--- Exercise requirements ---
Search the records below for "trans" and copy every line it turns up in.

--- Data shown ---
>>>
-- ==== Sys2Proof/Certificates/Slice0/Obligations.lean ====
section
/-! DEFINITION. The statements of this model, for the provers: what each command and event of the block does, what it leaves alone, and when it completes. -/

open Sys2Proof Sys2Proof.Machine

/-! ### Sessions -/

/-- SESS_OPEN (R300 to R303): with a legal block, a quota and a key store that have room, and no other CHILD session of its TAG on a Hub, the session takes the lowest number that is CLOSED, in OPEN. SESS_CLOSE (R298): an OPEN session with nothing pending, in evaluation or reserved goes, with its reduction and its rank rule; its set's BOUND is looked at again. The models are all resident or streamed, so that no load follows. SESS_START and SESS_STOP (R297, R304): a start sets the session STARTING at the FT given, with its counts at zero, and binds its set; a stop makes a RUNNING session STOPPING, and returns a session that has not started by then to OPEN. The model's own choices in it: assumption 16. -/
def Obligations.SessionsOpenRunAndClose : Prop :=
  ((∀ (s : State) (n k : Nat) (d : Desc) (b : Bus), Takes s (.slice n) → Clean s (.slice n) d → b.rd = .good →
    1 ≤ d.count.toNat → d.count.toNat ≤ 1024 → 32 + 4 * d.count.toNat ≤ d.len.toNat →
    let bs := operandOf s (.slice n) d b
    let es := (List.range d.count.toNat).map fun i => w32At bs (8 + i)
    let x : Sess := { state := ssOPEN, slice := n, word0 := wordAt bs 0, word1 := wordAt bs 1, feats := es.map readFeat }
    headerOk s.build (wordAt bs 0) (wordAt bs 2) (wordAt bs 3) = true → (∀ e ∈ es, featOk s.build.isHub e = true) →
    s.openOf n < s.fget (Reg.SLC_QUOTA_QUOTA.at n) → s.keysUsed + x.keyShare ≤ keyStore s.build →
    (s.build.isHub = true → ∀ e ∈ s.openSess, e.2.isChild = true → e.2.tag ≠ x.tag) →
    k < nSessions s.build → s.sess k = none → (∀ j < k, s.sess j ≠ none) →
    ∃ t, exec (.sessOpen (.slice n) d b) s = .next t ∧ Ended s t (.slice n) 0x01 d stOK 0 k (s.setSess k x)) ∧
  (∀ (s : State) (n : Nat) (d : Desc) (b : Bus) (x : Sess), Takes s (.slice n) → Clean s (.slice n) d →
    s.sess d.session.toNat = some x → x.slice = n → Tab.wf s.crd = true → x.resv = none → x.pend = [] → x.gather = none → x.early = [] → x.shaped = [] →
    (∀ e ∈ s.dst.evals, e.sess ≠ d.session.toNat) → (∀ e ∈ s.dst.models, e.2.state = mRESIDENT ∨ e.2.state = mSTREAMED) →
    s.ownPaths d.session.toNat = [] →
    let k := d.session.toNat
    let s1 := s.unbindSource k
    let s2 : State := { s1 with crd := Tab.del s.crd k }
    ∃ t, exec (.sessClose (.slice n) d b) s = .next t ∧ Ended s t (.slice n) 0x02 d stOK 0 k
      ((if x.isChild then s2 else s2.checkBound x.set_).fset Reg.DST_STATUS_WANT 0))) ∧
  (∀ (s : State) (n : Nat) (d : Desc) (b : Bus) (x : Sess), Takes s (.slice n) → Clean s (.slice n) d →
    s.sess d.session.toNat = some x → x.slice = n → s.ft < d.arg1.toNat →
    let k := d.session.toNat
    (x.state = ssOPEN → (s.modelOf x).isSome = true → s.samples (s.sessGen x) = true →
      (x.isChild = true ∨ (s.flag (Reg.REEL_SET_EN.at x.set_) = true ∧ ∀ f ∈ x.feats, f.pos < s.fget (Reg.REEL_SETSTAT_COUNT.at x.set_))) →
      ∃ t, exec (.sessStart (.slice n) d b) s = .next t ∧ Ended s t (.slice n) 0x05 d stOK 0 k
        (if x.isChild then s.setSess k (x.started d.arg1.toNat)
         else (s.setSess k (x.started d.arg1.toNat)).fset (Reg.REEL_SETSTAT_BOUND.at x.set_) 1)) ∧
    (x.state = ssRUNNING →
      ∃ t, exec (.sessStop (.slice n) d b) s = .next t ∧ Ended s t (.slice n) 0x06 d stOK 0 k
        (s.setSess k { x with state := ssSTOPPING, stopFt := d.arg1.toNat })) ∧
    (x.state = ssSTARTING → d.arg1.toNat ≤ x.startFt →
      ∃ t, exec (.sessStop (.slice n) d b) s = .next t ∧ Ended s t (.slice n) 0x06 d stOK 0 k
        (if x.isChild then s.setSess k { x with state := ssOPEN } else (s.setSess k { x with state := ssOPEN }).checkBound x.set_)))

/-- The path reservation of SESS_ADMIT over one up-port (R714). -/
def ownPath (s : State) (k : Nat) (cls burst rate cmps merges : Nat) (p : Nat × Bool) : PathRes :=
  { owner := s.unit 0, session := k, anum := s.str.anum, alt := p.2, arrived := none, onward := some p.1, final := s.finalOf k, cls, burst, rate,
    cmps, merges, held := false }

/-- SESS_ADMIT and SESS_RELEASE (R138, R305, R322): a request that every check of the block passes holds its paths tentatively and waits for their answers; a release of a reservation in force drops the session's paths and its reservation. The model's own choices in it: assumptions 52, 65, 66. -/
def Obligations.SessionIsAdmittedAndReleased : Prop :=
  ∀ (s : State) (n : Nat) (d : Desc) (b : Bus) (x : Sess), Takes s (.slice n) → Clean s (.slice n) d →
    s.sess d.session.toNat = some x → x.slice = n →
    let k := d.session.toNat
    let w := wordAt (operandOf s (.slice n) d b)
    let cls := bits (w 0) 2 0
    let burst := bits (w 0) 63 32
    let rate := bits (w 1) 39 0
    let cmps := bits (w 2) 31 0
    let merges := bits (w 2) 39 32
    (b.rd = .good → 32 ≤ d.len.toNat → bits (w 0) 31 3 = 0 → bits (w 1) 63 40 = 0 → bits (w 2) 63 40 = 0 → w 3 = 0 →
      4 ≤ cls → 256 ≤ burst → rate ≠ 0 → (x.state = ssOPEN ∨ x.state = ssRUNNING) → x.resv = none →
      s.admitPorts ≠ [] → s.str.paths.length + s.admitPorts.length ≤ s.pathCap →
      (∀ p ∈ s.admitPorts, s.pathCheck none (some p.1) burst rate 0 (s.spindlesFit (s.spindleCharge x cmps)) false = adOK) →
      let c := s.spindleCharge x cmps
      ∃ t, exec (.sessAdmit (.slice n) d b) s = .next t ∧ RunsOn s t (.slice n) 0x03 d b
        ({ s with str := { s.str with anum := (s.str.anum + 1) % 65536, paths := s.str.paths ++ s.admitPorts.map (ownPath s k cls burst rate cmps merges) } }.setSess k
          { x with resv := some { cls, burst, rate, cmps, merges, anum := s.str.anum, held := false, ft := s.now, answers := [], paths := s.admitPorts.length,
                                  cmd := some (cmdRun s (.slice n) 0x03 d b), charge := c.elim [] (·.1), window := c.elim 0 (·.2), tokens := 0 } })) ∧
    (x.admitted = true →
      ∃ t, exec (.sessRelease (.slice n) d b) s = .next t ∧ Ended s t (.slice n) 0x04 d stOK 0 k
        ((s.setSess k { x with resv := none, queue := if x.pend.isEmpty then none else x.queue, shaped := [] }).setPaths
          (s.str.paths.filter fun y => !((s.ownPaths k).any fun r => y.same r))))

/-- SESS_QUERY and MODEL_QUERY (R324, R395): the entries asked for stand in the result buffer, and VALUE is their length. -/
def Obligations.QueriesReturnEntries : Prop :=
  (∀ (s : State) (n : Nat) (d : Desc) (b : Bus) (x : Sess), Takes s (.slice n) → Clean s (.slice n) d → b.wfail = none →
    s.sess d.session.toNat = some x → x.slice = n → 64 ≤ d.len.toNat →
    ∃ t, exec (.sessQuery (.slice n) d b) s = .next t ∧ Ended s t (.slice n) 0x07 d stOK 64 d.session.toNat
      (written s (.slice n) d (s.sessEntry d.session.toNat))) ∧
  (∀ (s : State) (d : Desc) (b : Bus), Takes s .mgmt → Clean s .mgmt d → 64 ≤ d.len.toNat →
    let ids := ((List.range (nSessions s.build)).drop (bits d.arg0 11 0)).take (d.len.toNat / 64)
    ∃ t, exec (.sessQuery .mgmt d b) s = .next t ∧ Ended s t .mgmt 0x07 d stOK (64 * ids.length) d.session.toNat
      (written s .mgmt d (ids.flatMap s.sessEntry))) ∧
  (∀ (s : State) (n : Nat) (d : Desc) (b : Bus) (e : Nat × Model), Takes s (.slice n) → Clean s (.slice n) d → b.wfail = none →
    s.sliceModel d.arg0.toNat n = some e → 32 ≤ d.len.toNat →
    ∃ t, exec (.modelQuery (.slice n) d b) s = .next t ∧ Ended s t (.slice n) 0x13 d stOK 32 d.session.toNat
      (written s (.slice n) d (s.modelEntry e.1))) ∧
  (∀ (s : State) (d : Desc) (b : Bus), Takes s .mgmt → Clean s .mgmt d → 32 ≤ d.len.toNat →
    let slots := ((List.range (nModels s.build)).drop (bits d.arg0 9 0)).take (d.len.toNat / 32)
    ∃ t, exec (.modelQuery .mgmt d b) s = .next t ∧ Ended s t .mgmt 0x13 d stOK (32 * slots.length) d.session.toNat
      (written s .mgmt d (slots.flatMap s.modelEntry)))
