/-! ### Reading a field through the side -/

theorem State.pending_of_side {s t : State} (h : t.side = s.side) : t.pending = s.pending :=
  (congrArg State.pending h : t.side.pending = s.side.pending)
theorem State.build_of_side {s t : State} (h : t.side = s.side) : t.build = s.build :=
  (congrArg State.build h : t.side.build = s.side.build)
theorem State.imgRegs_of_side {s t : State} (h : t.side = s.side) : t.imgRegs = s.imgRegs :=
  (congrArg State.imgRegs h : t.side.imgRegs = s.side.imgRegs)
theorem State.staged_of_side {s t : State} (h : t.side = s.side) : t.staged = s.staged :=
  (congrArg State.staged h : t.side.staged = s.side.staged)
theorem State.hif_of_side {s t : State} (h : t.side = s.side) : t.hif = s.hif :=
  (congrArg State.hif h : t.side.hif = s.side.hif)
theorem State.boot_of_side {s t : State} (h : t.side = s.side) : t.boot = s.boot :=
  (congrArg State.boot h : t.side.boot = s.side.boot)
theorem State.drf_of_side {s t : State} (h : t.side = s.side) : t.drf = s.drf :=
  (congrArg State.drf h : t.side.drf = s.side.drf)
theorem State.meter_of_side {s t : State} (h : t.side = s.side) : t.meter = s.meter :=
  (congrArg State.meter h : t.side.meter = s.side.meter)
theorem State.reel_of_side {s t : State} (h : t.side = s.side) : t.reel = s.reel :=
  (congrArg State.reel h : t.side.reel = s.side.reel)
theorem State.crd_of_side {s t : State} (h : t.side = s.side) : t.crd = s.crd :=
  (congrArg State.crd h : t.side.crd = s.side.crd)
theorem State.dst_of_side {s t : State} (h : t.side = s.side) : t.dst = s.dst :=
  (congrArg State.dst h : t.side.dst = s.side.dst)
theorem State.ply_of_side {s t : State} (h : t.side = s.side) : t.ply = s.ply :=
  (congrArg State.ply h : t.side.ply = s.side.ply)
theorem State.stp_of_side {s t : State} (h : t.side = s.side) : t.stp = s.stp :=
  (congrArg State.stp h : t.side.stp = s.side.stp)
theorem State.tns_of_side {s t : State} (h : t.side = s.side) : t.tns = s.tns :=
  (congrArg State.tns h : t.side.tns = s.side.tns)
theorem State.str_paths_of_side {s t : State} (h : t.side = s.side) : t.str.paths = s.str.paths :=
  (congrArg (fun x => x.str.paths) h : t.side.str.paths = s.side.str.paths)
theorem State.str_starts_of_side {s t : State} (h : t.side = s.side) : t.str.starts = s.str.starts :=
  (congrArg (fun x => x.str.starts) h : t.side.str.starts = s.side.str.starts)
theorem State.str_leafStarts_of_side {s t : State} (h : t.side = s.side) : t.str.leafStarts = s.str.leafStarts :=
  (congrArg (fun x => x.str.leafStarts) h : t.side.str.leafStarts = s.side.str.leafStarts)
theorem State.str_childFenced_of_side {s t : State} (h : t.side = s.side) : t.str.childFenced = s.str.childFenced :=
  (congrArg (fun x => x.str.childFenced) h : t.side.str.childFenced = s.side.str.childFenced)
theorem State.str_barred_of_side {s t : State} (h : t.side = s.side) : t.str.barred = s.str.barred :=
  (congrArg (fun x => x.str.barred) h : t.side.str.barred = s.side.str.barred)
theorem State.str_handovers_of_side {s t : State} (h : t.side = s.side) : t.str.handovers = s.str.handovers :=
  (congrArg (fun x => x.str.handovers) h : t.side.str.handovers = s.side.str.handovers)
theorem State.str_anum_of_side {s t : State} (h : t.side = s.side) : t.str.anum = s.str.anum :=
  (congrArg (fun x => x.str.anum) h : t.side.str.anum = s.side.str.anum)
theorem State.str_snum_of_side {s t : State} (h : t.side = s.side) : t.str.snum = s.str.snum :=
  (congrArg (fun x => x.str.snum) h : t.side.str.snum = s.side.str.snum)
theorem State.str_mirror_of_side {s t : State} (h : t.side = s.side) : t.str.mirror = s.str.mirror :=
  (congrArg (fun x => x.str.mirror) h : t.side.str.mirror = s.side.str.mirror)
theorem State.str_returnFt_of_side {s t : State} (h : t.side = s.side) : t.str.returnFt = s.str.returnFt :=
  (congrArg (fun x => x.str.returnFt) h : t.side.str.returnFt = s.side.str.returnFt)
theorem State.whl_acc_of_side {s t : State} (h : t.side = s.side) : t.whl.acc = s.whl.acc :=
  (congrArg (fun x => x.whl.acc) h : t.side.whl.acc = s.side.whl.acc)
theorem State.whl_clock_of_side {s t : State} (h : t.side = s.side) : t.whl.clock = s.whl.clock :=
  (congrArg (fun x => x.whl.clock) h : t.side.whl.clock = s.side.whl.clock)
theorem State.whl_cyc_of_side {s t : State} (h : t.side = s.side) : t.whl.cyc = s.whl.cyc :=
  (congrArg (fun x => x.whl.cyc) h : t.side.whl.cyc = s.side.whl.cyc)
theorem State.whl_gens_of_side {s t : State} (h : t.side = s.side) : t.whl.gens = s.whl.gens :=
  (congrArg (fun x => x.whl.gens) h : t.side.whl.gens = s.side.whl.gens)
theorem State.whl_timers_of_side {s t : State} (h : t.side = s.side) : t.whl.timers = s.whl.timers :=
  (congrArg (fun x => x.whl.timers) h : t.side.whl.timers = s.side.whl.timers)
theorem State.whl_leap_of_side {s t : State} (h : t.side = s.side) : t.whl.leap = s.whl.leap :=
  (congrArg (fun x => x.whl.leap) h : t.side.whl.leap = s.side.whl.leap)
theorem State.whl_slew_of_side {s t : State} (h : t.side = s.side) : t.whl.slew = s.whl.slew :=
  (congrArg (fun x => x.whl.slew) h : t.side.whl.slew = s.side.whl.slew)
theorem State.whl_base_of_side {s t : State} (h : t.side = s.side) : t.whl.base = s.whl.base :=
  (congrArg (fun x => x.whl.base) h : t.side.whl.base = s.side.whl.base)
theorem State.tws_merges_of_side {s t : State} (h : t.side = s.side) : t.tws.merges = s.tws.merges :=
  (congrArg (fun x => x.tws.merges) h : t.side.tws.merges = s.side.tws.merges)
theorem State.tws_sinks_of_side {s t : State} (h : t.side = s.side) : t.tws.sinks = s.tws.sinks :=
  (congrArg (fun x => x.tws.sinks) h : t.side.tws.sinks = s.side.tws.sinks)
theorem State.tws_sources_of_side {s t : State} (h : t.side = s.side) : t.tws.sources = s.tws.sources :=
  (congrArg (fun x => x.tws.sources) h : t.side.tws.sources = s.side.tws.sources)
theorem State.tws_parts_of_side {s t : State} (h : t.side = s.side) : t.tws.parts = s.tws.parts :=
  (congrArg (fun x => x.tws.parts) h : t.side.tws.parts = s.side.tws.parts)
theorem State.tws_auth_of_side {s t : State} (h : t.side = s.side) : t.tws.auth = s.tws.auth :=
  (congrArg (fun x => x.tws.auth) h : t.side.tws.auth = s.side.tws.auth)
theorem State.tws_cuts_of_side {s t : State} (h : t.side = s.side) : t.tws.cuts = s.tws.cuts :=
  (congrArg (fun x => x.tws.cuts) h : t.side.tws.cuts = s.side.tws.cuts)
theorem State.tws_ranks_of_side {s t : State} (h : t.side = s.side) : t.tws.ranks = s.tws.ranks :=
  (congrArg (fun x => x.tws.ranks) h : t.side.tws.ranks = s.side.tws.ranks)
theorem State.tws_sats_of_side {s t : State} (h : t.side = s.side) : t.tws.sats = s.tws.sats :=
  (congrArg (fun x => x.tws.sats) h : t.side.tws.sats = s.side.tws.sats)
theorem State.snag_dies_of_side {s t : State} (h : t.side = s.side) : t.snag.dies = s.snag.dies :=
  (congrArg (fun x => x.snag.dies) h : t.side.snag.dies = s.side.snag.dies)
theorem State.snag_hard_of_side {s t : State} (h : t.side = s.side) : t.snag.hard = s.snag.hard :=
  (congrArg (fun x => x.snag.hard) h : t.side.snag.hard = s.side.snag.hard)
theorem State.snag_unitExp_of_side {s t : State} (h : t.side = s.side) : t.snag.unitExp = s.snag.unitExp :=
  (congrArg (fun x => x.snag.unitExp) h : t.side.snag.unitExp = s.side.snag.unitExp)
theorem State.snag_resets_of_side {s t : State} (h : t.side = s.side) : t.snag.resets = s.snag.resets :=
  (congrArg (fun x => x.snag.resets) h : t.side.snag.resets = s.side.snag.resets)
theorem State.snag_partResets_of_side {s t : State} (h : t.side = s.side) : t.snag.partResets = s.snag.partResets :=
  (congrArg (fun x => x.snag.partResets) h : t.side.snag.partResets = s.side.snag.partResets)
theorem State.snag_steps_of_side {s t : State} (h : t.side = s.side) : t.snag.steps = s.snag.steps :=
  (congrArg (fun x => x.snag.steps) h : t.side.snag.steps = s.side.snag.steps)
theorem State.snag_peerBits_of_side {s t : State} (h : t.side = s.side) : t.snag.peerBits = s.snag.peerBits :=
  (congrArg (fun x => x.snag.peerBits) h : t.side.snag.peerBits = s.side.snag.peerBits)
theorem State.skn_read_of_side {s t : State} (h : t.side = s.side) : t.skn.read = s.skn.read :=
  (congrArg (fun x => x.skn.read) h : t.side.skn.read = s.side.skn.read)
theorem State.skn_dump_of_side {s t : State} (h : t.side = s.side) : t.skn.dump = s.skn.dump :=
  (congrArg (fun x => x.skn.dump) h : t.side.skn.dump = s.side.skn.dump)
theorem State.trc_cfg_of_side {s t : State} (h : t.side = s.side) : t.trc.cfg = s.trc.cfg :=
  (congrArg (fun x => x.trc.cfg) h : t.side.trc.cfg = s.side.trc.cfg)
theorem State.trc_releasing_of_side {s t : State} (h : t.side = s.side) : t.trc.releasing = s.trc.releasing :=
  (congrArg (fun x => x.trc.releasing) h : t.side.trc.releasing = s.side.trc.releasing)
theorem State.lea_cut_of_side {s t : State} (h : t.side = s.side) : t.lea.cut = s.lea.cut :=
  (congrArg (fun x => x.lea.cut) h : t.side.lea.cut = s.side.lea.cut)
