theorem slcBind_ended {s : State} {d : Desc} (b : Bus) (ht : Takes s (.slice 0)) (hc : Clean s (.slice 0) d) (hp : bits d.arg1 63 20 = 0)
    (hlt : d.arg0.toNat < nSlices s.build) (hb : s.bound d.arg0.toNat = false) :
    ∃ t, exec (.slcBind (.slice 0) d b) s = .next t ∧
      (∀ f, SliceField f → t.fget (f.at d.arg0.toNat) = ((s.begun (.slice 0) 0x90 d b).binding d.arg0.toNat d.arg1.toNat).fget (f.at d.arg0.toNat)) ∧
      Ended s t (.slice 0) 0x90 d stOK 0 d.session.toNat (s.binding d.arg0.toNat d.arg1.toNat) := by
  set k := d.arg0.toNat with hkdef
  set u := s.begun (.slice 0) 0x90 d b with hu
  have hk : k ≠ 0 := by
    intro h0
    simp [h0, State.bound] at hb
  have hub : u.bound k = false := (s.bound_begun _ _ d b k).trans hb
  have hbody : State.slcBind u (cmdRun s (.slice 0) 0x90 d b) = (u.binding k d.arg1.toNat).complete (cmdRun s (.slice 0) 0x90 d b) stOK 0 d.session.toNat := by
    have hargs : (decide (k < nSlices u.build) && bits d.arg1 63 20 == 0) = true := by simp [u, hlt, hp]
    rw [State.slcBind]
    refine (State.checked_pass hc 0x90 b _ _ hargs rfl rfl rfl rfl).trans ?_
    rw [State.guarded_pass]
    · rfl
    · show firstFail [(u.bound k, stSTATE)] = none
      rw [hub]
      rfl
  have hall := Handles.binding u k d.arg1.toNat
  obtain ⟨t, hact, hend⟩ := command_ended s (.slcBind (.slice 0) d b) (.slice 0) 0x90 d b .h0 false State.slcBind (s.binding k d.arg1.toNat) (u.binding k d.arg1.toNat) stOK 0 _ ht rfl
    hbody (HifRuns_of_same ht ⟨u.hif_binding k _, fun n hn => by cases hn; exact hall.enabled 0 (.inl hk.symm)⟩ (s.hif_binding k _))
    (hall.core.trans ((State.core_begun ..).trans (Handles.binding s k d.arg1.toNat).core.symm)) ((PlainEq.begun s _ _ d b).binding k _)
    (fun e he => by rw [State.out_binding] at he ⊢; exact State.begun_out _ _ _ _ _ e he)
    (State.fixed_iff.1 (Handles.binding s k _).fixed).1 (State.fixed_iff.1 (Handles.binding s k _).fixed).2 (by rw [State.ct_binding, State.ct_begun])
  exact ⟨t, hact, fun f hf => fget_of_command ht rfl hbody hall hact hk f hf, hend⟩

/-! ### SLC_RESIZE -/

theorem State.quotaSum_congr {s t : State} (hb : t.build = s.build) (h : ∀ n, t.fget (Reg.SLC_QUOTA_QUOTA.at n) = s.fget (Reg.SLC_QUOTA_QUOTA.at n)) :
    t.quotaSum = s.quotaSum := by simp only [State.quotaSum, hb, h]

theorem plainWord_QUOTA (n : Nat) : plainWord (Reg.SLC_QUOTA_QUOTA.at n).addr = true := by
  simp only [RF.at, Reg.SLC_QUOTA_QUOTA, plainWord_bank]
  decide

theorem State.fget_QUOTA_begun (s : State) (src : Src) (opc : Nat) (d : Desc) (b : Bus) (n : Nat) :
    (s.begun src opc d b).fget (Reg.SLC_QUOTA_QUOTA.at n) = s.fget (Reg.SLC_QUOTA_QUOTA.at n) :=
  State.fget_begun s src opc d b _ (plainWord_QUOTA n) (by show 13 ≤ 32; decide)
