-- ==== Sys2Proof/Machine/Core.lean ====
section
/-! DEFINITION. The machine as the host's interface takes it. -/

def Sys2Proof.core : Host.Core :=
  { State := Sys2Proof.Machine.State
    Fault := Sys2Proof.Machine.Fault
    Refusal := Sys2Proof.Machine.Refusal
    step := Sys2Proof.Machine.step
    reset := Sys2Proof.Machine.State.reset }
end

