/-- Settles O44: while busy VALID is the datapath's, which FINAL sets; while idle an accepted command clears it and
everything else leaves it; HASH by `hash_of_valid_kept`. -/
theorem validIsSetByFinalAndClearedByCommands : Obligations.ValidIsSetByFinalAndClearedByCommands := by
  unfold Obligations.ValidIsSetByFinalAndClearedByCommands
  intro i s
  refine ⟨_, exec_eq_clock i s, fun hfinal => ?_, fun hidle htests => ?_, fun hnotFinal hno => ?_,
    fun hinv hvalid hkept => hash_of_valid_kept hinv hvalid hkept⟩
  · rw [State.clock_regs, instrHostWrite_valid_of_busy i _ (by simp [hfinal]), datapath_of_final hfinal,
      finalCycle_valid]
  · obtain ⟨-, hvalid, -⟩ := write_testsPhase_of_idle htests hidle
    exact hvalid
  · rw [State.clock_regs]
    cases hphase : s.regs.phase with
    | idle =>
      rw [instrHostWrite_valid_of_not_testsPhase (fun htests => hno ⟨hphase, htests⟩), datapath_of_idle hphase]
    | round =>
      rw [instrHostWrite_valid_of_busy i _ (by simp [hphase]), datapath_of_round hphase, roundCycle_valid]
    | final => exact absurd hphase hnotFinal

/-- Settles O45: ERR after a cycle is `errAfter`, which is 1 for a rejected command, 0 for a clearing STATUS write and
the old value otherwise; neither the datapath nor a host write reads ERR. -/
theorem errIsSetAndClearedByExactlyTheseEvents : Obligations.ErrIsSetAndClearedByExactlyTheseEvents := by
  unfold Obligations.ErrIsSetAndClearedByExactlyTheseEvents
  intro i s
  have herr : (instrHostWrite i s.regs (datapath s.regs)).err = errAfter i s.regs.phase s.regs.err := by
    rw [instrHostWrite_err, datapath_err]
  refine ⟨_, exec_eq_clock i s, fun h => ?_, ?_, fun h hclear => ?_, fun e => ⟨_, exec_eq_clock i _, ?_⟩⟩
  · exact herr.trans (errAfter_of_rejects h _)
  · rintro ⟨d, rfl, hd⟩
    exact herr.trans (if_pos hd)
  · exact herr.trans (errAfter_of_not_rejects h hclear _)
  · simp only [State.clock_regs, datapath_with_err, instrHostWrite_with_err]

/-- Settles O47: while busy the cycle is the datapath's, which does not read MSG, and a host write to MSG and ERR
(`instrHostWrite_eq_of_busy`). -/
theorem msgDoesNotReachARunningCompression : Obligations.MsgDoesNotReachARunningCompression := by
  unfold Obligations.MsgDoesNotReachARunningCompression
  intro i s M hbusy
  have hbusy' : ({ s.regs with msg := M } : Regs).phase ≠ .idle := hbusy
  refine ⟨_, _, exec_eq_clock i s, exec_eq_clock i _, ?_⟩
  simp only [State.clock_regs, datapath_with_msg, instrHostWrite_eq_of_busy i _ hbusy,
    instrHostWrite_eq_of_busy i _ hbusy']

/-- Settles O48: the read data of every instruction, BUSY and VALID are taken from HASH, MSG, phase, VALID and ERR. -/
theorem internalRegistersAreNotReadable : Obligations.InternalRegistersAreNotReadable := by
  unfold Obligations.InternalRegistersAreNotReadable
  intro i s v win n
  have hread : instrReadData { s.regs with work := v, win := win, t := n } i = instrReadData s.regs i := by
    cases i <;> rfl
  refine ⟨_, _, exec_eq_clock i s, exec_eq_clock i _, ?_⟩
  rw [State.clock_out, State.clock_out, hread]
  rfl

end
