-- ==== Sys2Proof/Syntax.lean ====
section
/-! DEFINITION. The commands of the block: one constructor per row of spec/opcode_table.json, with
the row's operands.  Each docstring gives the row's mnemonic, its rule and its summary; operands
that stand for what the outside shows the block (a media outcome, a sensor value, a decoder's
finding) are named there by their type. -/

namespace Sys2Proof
<<<
--- Exercise answer ---
  have hub : u.bound k = false := (s.bound_begun _ _ d b k).trans hb
    refine (State.checked_pass hc 0x90 b _ _ hargs rfl rfl rfl rfl).trans ?_
    (hall.core.trans ((State.core_begun ..).trans (Handles.binding s k d.arg1.toNat).core.symm)) ((PlainEq.begun s _ _ d b).binding k _)
  · exact herr.trans (errAfter_of_rejects h _)
    exact herr.trans (if_pos hd)
  · exact herr.trans (errAfter_of_not_rejects h hclear _)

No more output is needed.